Micro Drones on the Hunt




 What is yet not understood is that we are on the verge of extracting modern humanity from the battlefield. The drone itself was a good start but is certainly the first generation. Its presence on the Afghan battlefield has the enemy reeling as again and again it has proven possible to decapitate any threat. In practice, the drone has been the single most effective tool in this fight and has eliminated the need to put massive numbers of boots on the ground to put pressure on the enemy. The war has gone from unwinable to effectively won. Of course, no one wishes to admit that unled combat is at best a nuisance and no creditable threat in the long term.

Car bombs do not win wars and eventually your supporters began to wonder.

Now we can envisage a battle field infested with micro drones all operated at a distance and able to call down indirect fire in an instance. They will even penetrate bunkers and their like making security impossible for an enemy force.

The take home is that a force equipped with micro drones and supported with indirect fire will be well able to drive an enemy force from the battle field. Can you imagine a war game in which gamers take charge of a real micro drone and then go hunting for targets in a real battle field? Actual firing solutions would be the controlled by boots on the ground but this augments the search with potentially thousands of eyeballs. As stated, the modern human will no longer enter the real battlefield except to salvage lives of enemy combatants.



Micro-drones: The new face of cutting-edge warfare

23 July 2012 by Will Ferguson and David Hambling


Drones are getting smaller and smarter, able to navigate and identify targets without GPS or human operators

FAR from the aeroplane-sized craft that are the face of cutting-edge warfare, a much smaller revolution in drones is under way.

Micro-aerial vehicles (MAVs) with uncanny navigation and real-time mapping capabilities could soon be zipping through indoor and outdoor spaces, running reconnaissance missions that others cannot. They would allow soldiers to look over hills, inside buildings and inspect suspicious objects without risk.

Unlike their larger cousins, whose complex navigation systems let them fly autonomously for hours or even days (see "Aloft for longer than ever"), MAVs are not known for their smarts.

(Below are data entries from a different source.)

-- ==== Sys2Proof/Laws/State.lean ====
section
/-! SUPPORT. What each update of the device leaves of each field: one law per field and update, true by unfolding, so that no later
proof unfolds a record update. -/
namespace Sys2Proof.Machine

open Sys2Proof

@[simp] theorem Dev.put_product (d : Dev) (i j v : Nat) : (d.put i j v).product = d.product := rfl
@[simp] theorem Dev.put_t (d : Dev) (i j v : Nat) : (d.put i j v).t = d.t := rfl
@[simp] theorem Dev.put_out (d : Dev) (i j v : Nat) : (d.put i j v).out = d.out := rfl
@[simp] theorem Dev.put_free (d : Dev) (i j v : Nat) : (d.put i j v).free = d.free := rfl
@[simp] theorem Dev.put_pins (d : Dev) (i j v : Nat) : (d.put i j v).pins = d.pins := rfl
@[simp] theorem Dev.put_sys (d : Dev) (i j v : Nat) : (d.put i j v).sys = d.sys := rfl
@[simp] theorem Dev.put_com (d : Dev) (i j v : Nat) : (d.put i j v).com = d.com := rfl
@[simp] theorem Dev.put_fl (d : Dev) (i j v : Nat) : (d.put i j v).fl = d.fl := rfl
@[simp] theorem Dev.put_time (d : Dev) (i j v : Nat) : (d.put i j v).time = d.time := rfl
@[simp] theorem Dev.put_print (d : Dev) (i j v : Nat) : (d.put i j v).print = d.print := rfl
@[simp] theorem Dev.put_bars (d : Dev) (i j v : Nat) : (d.put i j v).bars = d.bars := rfl
@[simp] theorem Dev.put_ctxs (d : Dev) (i j v : Nat) : (d.put i j v).ctxs = d.ctxs := rfl
@[simp] theorem Dev.put_encs (d : Dev) (i j v : Nat) : (d.put i j v).encs = d.encs := rfl
@[simp] theorem Dev.put_cmps (d : Dev) (i j v : Nat) : (d.put i j v).cmps = d.cmps := rfl
@[simp] theorem Dev.put_reck (d : Dev) (i j v : Nat) : (d.put i j v).reck = d.reck := rfl
@[simp] theorem Dev.put_jobs (d : Dev) (i j v : Nat) : (d.put i j v).jobs = d.jobs := rfl
@[simp] theorem Dev.put_lanes (d : Dev) (i j v : Nat) : (d.put i j v).lanes = d.lanes := rfl
@[simp] theorem Dev.put_cams (d : Dev) (i j v : Nat) : (d.put i j v).cams = d.cams := rfl
@[simp] theorem Dev.put_keeper (d : Dev) (i j v : Nat) : (d.put i j v).keeper = d.keeper := rfl
@[simp] theorem Dev.put_light (d : Dev) (i j v : Nat) : (d.put i j v).light = d.light := rfl
@[simp] theorem Dev.put_mem (d : Dev) (i j v : Nat) : (d.put i j v).mem = d.mem := rfl
@[simp] theorem Dev.put_twin (d : Dev) (i j v : Nat) : (d.put i j v).twin = d.twin := rfl
@[simp] theorem Dev.put_therm (d : Dev) (i j v : Nat) : (d.put i j v).therm = d.therm := rfl
@[simp] theorem Dev.put_cal (d : Dev) (i j v : Nat) : (d.put i j v).cal = d.cal := rfl
@[simp] theorem Dev.put_nv (d : Dev) (i j v : Nat) : (d.put i j v).nv = d.nv := rfl
@[simp] theorem Dev.put_tally (d : Dev) (i j v : Nat) : (d.put i j v).tally = d.tally := rfl
@[simp] theorem Dev.put_saves (d : Dev) (i j v : Nat) : (d.put i j v).saves = d.saves := rfl

@[simp] theorem Dev.putDom_product (d : Dev) (i : Nat) (b : Bytes) : (d.putDom i b).product = d.product := rfl
@[simp] theorem Dev.putDom_t (d : Dev) (i : Nat) (b : Bytes) : (d.putDom i b).t = d.t := rfl
@[simp] theorem Dev.putDom_out (d : Dev) (i : Nat) (b : Bytes) : (d.putDom i b).out = d.out := rfl
@[simp] theorem Dev.putDom_free (d : Dev) (i : Nat) (b : Bytes) : (d.putDom i b).free = d.free := rfl
@[simp] theorem Dev.putDom_pins (d : Dev) (i : Nat) (b : Bytes) : (d.putDom i b).pins = d.pins := rfl
@[simp] theorem Dev.putDom_sys (d : Dev) (i : Nat) (b : Bytes) : (d.putDom i b).sys = d.sys := rfl
@[simp] theorem Dev.putDom_com (d : Dev) (i : Nat) (b : Bytes) : (d.putDom i b).com = d.com := rfl
@[simp] theorem Dev.putDom_fl (d : Dev) (i : Nat) (b : Bytes) : (d.putDom i b).fl = d.fl := rfl
@[simp] theorem Dev.putDom_time (d : Dev) (i : Nat) (b : Bytes) : (d.putDom i b).time = d.time := rfl
@[simp] theorem Dev.putDom_print (d : Dev) (i : Nat) (b : Bytes) : (d.putDom i b).print = d.print := rfl
@[simp] theorem Dev.putDom_bars (d : Dev) (i : Nat) (b : Bytes) : (d.putDom i b).bars = d.bars := rfl
@[simp] theorem Dev.putDom_ctxs (d : Dev) (i : Nat) (b : Bytes) : (d.putDom i b).ctxs = d.ctxs := rfl
@[simp] theorem Dev.putDom_encs (d : Dev) (i : Nat) (b : Bytes) : (d.putDom i b).encs = d.encs := rfl
@[simp] theorem Dev.putDom_cmps (d : Dev) (i : Nat) (b : Bytes) : (d.putDom i b).cmps = d.cmps := rfl
@[simp] theorem Dev.putDom_reck (d : Dev) (i : Nat) (b : Bytes) : (d.putDom i b).reck = d.reck := rfl
@[simp] theorem Dev.putDom_jobs (d : Dev) (i : Nat) (b : Bytes) : (d.putDom i b).jobs = d.jobs := rfl
@[simp] theorem Dev.putDom_lanes (d : Dev) (i : Nat) (b : Bytes) : (d.putDom i b).lanes = d.lanes := rfl
@[simp] theorem Dev.putDom_cams (d : Dev) (i : Nat) (b : Bytes) : (d.putDom i b).cams = d.cams := rfl
@[simp] theorem Dev.putDom_keeper (d : Dev) (i : Nat) (b : Bytes) : (d.putDom i b).keeper = d.keeper := rfl
@[simp] theorem Dev.putDom_light (d : Dev) (i : Nat) (b : Bytes) : (d.putDom i b).light = d.light := rfl
@[simp] theorem Dev.putDom_mem (d : Dev) (i : Nat) (b : Bytes) : (d.putDom i b).mem = d.mem := rfl
@[simp] theorem Dev.putDom_twin (d : Dev) (i : Nat) (b : Bytes) : (d.putDom i b).twin = d.twin := rfl
@[simp] theorem Dev.putDom_therm (d : Dev) (i : Nat) (b : Bytes) : (d.putDom i b).therm = d.therm := rfl
@[simp] theorem Dev.putDom_cal (d : Dev) (i : Nat) (b : Bytes) : (d.putDom i b).cal = d.cal := rfl
@[simp] theorem Dev.putDom_nv (d : Dev) (i : Nat) (b : Bytes) : (d.putDom i b).nv = d.nv := rfl
@[simp] theorem Dev.putDom_tally (d : Dev) (i : Nat) (b : Bytes) : (d.putDom i b).tally = d.tally := rfl
@[simp] theorem Dev.putDom_saves (d : Dev) (i : Nat) (b : Bytes) : (d.putDom i b).saves = d.saves := rfl

@[simp] theorem Dev.emit_product (d : Dev) (o : Out) : (d.emit o).product = d.product := rfl
@[simp] theorem Dev.emit_t (d : Dev) (o : Out) : (d.emit o).t = d.t := rfl
@[simp] theorem Dev.emit_free (d : Dev) (o : Out) : (d.emit o).free = d.free := rfl
@[simp] theorem Dev.emit_pins (d : Dev) (o : Out) : (d.emit o).pins = d.pins := rfl
@[simp] theorem Dev.emit_sys (d : Dev) (o : Out) : (d.emit o).sys = d.sys := rfl
@[simp] theorem Dev.emit_dict (d : Dev) (o : Out) : (d.emit o).dict = d.dict := rfl
@[simp] theorem Dev.emit_com (d : Dev) (o : Out) : (d.emit o).com = d.com := rfl
@[simp] theorem Dev.emit_fl (d : Dev) (o : Out) : (d.emit o).fl = d.fl := rfl
@[simp] theorem Dev.emit_time (d : Dev) (o : Out) : (d.emit o).time = d.time := rfl
@[simp] theorem Dev.emit_print (d : Dev) (o : Out) : (d.emit o).print = d.print := rfl
@[simp] theorem Dev.emit_bars (d : Dev) (o : Out) : (d.emit o).bars = d.bars := rfl
@[simp] theorem Dev.emit_ctxs (d : Dev) (o : Out) : (d.emit o).ctxs = d.ctxs := rfl
@[simp] theorem Dev.emit_encs (d : Dev) (o : Out) : (d.emit o).encs = d.encs := rfl
@[simp] theorem Dev.emit_cmps (d : Dev) (o : Out) : (d.emit o).cmps = d.cmps := rfl
@[simp] theorem Dev.emit_reck (d : Dev) (o : Out) : (d.emit o).reck = d.reck := rfl
@[simp] theorem Dev.emit_jobs (d : Dev) (o : Out) : (d.emit o).jobs = d.jobs := rfl
@[simp] theorem Dev.emit_lanes (d : Dev) (o : Out) : (d.emit o).lanes = d.lanes := rfl
@[simp] theorem Dev.emit_cams (d : Dev) (o : Out) : (d.emit o).cams = d.cams := rfl
@[simp] theorem Dev.emit_keeper (d : Dev) (o : Out) : (d.emit o).keeper = d.keeper := rfl
@[simp] theorem Dev.emit_light (d : Dev) (o : Out) : (d.emit o).light = d.light := rfl
@[simp] theorem Dev.emit_mem (d : Dev) (o : Out) : (d.emit o).mem = d.mem := rfl
@[simp] theorem Dev.emit_twin (d : Dev) (o : Out) : (d.emit o).twin = d.twin := rfl
@[simp] theorem Dev.emit_therm (d : Dev) (o : Out) : (d.emit o).therm = d.therm := rfl
@[simp] theorem Dev.emit_cal (d : Dev) (o : Out) : (d.emit o).cal = d.cal := rfl
@[simp] theorem Dev.emit_nv (d : Dev) (o : Out) : (d.emit o).nv = d.nv := rfl
@[simp] theorem Dev.emit_tally (d : Dev) (o : Out) : (d.emit o).tally = d.tally := rfl
@[simp] theorem Dev.emit_saves (d : Dev) (o : Out) : (d.emit o).saves = d.saves := rfl

@[simp] theorem Dev.emits_product (d : Dev) (os : List Out) : (d.emits os).product = d.product := rfl
@[simp] theorem Dev.emits_t (d : Dev) (os : List Out) : (d.emits os).t = d.t := rfl
@[simp] theorem Dev.emits_free (d : Dev) (os : List Out) : (d.emits os).free = d.free := rfl
@[simp] theorem Dev.emits_pins (d : Dev) (os : List Out) : (d.emits os).pins = d.pins := rfl
@[simp] theorem Dev.emits_sys (d : Dev) (os : List Out) : (d.emits os).sys = d.sys := rfl
@[simp] theorem Dev.emits_dict (d : Dev) (os : List Out) : (d.emits os).dict = d.dict := rfl
@[simp] theorem Dev.emits_com (d : Dev) (os : List Out) : (d.emits os).com = d.com := rfl
@[simp] theorem Dev.emits_fl (d : Dev) (os : List Out) : (d.emits os).fl = d.fl := rfl
@[simp] theorem Dev.emits_time (d : Dev) (os : List Out) : (d.emits os).time = d.time := rfl
@[simp] theorem Dev.emits_print (d : Dev) (os : List Out) : (d.emits os).print = d.print := rfl
@[simp] theorem Dev.emits_bars (d : Dev) (os : List Out) : (d.emits os).bars = d.bars := rfl
@[simp] theorem Dev.emits_ctxs (d : Dev) (os : List Out) : (d.emits os).ctxs = d.ctxs := rfl
@[simp] theorem Dev.emits_encs (d : Dev) (os : List Out) : (d.emits os).encs = d.encs := rfl
@[simp] theorem Dev.emits_cmps (d : Dev) (os : List Out) : (d.emits os).cmps = d.cmps := rfl
@[simp] theorem Dev.emits_reck (d : Dev) (os : List Out) : (d.emits os).reck = d.reck := rfl
@[simp] theorem Dev.emits_jobs (d : Dev) (os : List Out) : (d.emits os).jobs = d.jobs := rfl
@[simp] theorem Dev.emits_lanes (d : Dev) (os : List Out) : (d.emits os).lanes = d.lanes := rfl
@[simp] theorem Dev.emits_cams (d : Dev) (os : List Out) : (d.emits os).cams = d.cams := rfl
@[simp] theorem Dev.emits_keeper (d : Dev) (os : List Out) : (d.emits os).keeper = d.keeper := rfl
@[simp] theorem Dev.emits_light (d : Dev) (os : List Out) : (d.emits os).light = d.light := rfl
@[simp] theorem Dev.emits_mem (d : Dev) (os : List Out) : (d.emits os).mem = d.mem := rfl
@[simp] theorem Dev.emits_twin (d : Dev) (os : List Out) : (d.emits os).twin = d.twin := rfl
@[simp] theorem Dev.emits_therm (d : Dev) (os : List Out) : (d.emits os).therm = d.therm := rfl
@[simp] theorem Dev.emits_cal (d : Dev) (os : List Out) : (d.emits os).cal = d.cal := rfl
@[simp] theorem Dev.emits_nv (d : Dev) (os : List Out) : (d.emits os).nv = d.nv := rfl
@[simp] theorem Dev.emits_tally (d : Dev) (os : List Out) : (d.emits os).tally = d.tally := rfl
@[simp] theorem Dev.emits_saves (d : Dev) (os : List Out) : (d.emits os).saves = d.saves := rfl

They typically rely on a GPS signal to tell them where they are, and on human operators for nearly everything else, such as where to go, what to look for and where to land.

Now researchers led by Roland Brockers at the NASA Jet Propulsion Laboratory in Pasadena, California, have developed a MAV that uses a camera pointed at the ground to navigate and pick landing spots. It can even identify people and other objects. The system enables the drone to travel through terrain where human control and GPS are unavailable, such as a city street or inside a building.

A human operator needs to tell the drone only two things before it sets off: where it is and where its objective is. The craft figures out the rest for itself, using the camera and onboard software to build a 3D map of its surroundings. It can also avoid obstacles and detect surfaces above a predetermined height as possible landing zones. Once it selects a place to put down, it maps the site's dimensions, moves overhead and lands.

In a laboratory experiment, a 50 centimetre by 50 centimetre quadrotor craft equipped with the navigation system was able to take off, travel through an obstacle-filled indoor space and land successfully on an elevated platform. Brockers's team is now testing the system in larger, more complex environments. The system was presented at the SPIE Defense, Security and Sensing conference in Baltimore, Maryland, in April.

Vijay Kumar of the University of Pennsylvania in Philadelphia says that autonomous navigation and landing capabilities are unprecedented in a drone of this size. "Typically the information required to locate a landing site and stabilise a vehicle over it is coming in at a 100 times a second," he says. "No one else has been able to design a system so small with this kind of processing power."



With such capabilities making their way into ever smaller craft, it may not be long until the PD-100 Black Hornet (pictured), which is set to become the world's smallest operational drone, gets an upgrade as well.

As it stands the PD-100, which has been in testing by Norwegian manufacturer Prox Dynamics since 2008, can navigate autonomously to a target area using onboard GPS or fly a pre-planned route. It can also be controlled by a human from up to a kilometre away, has an endurance of up to 25 minutes, can hover for a stable view, and fly both indoors and out.

At just 20 centimetres long and weighing about 15 grams, the PD-100 makes the drone created by Brockers's team look like a behemoth. And while it may look like a toy, Prox Dynamics claims it can maintain steady flight in winds of up to 5 metres per second. This has attracted the attention of the UK Ministry of Defence, which last year issued a request for the vehicle under the name "Nano-UAS".

Aloft for longer than ever

A reconnaissance drone has flown for two days straight, fuelled by a laser beam that transmits energy from the ground to the aircraft.

Lockheed Martin and Seattle-based LaserMotive teamed up to perform the test last week in a wind tunnel in Palmdale, California, as proof that drones could be made to fly indefinitely via wireless energy transferred from the ground.

When the team stopped the flight - because the craft had surpassed the goals of the test - the battery on the drone had more energy than it started with. LaserMotive is now working on adapting the system to beam power from Earth's surface to orbiting satellites and even the moon.